Roche ($RHHBY) is making a "fair and transparent" offer to critics at the Cochrane Collaboration: Let's set up an advisory board to review all the data on Tamiflu. As Reuters reports, the proposal is Roche's latest response to calls for open access to data on its flu-fighting drug.
That data has become the subject of a heated public debate, as Cochrane researchers took to the pages of the British Medical Journal. Some have even called for a Tamiflu boycott until Roche opens the books.

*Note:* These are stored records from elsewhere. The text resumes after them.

-- ==== Sys2Proof/Machine/Life.lean ====
section
/-! DEFINITION. The life of waves, groups and grids: launch records (05 R136 to R138), capacity, placement
and energy (07 R183 to R187), starting and ending waves (01 R31, 04 R127), releasing groups (05 R135),
kills (18 R412, R413) and retirement with its record (05 R139, R140, 22 R457 to R459). -/

namespace Sys2Proof.Machine

/-! ### Launch records (05 R136) -/

def recW (r : List Word) (i : Nat) : Word := r.getD i 0
def recKind (r : List Word) : Nat := fld (recW r 0) 60 4
def recCode (r : List Word) : Nat := fld (recW r 0) 0 55
def recEntry (r : List Word) : Nat := fld (recW r 1) 32 24
def recCodeLen (r : List Word) : Nat := fld (recW r 1) 0 25
def recArg (r : List Word) : Nat := fld (recW r 2) 0 55
def recStack (r : List Word) : Nat := fld (recW r 3) 0 55
def recGmax (r : List Word) : Nat := fld (recW r 4) 32 32
def recGroups (r : List Word) : Nat := fld (recW r 4) 0 32
def recArgLen (r : List Word) : Nat := fld (recW r 5) 48 16
def recScratch (r : List Word) : Nat := fld (recW r 5) 26 22
def recStackLg (r : List Word) : Nat := fld (recW r 5) 21 5
def recCrec (r : List Word) : Bool := bit (recW r 6) 29
def recNoReplay (r : List Word) : Bool := bit (recW r 6) 28
def recFmode (r : List Word) : Nat := fld (recW r 6) 24 4
def recClass (r : List Word) : Nat := fld (recW r 6) 22 2
def recPrio (r : List Word) : Nat := fld (recW r 6) 18 4
def recVregs (r : List Word) : Nat := fld (recW r 6) 10 8
def recNarrow (r : List Word) : Nat := fld (recW r 6) 5 5
def recFull (r : List Word) : Nat := fld (recW r 6) 0 5
def recCbar (r : List Word) : Nat := fld (recW r 7) 0 55
/-- Scratch rounded up to 4 KiB (07 R184). -/
def recScratchLen (r : List Word) : Nat := (recScratch r + 4095) / 4096 * 4096

/-- A region of `n` bytes crosses a 2^25-byte boundary. -/
def crosses25 (a n : Nat) : Bool := decide (0 < n ∧ a / 2 ^ 25 ≠ (a + n - 1) / 2 ^ 25)

/-- The record is refused (05 R137), but for what R145 and R382 say of KIND. DESIGN CHOICE (log 42): for KIND 1, whose
field is QDESC, ARGLEN takes no part in the test for crossings. -/
def recordBad (s : State) (r : List Word) : Bool :=
  let k := recKind r
  decide (fld (recW r 0) 55 5 ≠ 0 ∨ fld (recW r 1) 56 8 ≠ 0 ∨ fld (recW r 1) 25 7 ≠ 0 ∨ fld (recW r 2) 55 9 ≠ 0
    ∨ fld (recW r 3) 55 9 ≠ 0 ∨ fld (recW r 5) 0 21 ≠ 0 ∨ fld (recW r 6) 30 34 ≠ 0 ∨ fld (recW r 7) 55 9 ≠ 0)
  || decide (2 < k ∨ recEntry r % 4 ≠ 0 ∨ recCodeLen r ≤ recEntry r ∨ recCodeLen r < 4 ∨ 2 ^ 24 < recCodeLen r
    ∨ recStack r % 2 ^ recStackLg r ≠ 0 ∨ recGmax r < recGroups r ∨ (k ≠ 0 ∧ recGroups r ≠ 0)
    ∨ 2 ^ 21 < recScratch r ∨ (recStackLg r ≠ 0 ∧ (recStackLg r < 8 ∨ 24 < recStackLg r)) ∨ 5 < recFmode r % 8
    ∨ 16 < recNarrow r ∨ 16 < recFull r ∨ recFull r + recNarrow r < 1 ∨ 16 < recFull r + recNarrow r)
  || (if recFull r = 0 then decide (recVregs r ≠ 0)
      else decide (recVregs r % 8 ≠ 0 ∨ recVregs r < 8 ∨ 128 < recVregs r))
  || crosses25 (recCode r) (recCodeLen r) || (decide (k ≠ 1) && crosses25 (recArg r) (recArgLen r))
  || (decide (recCbar r ≠ 0) && (decide (recCbar r / 2 ^ 48 ≠ 0x7D) || (scratchWindow s 0 (recCbar r)).isNone))
  || (decide (k = 2) && decide (recFull r ≠ 1 ∨ recNarrow r ≠ 0 ∨ recVregs r < 16))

In the past, the company has said that it provided enough data necessary to the researchers' work. Roche has also questioned the researchers' methodology in analyzing Tamiflu's effectiveness. But now, the company has come up with a compromise. The advisory board, composed of academics and other experts, would decide how best to analyze the Tamiflu data. "We think that would be an appropriate, fair and transparent way of handling this debate," Roche pharma Chief Daniel O'Day told Reuters.
Cochrane researchers question Tamiflu's effectiveness--and they consider that question to be crucial, given the fact that governments around the world have stockpiled it in case of pandemic. Cochrane has been agitating for Roche to open its Tamiflu books for years. About three years ago, Roche said it would hand over the requested data, Cochrane says, but then reneged.
As part of its open data initiative, the BMJ recently published an open letter to one of Roche's board members, demanding full data on the influenza drug. The BMJ also posted years of correspondence between the Swiss drugmaker and Cochrane researchers as they haggled over access to Tamiflu documents.
Roche actually offers more access to information on its trials than many other pharma companies do. It has a dedicated website where all Roche-sponsored studies are available, either as peer-reviewed publications or in summary. Detailed trial reports are available on a password-protected site, the company says. But Roche has also been taken to task by regulators recently, for failing to properly pass along 80,000 reports of suspected adverse events, including some involving Tamiflu.
Inevitably, the latest Tamiflu news leads to questions about Roche's plans for overall access to trial data. GlaxoSmithKline ($GSK) recently said it would allow researchers to pore over its own patient-level study data, upon request. Roche says it handles such requests as well, but O'Day stopped short of promising full access.
"To what level data will be shared proactively and constantly is something we need to discuss," he told Reuters.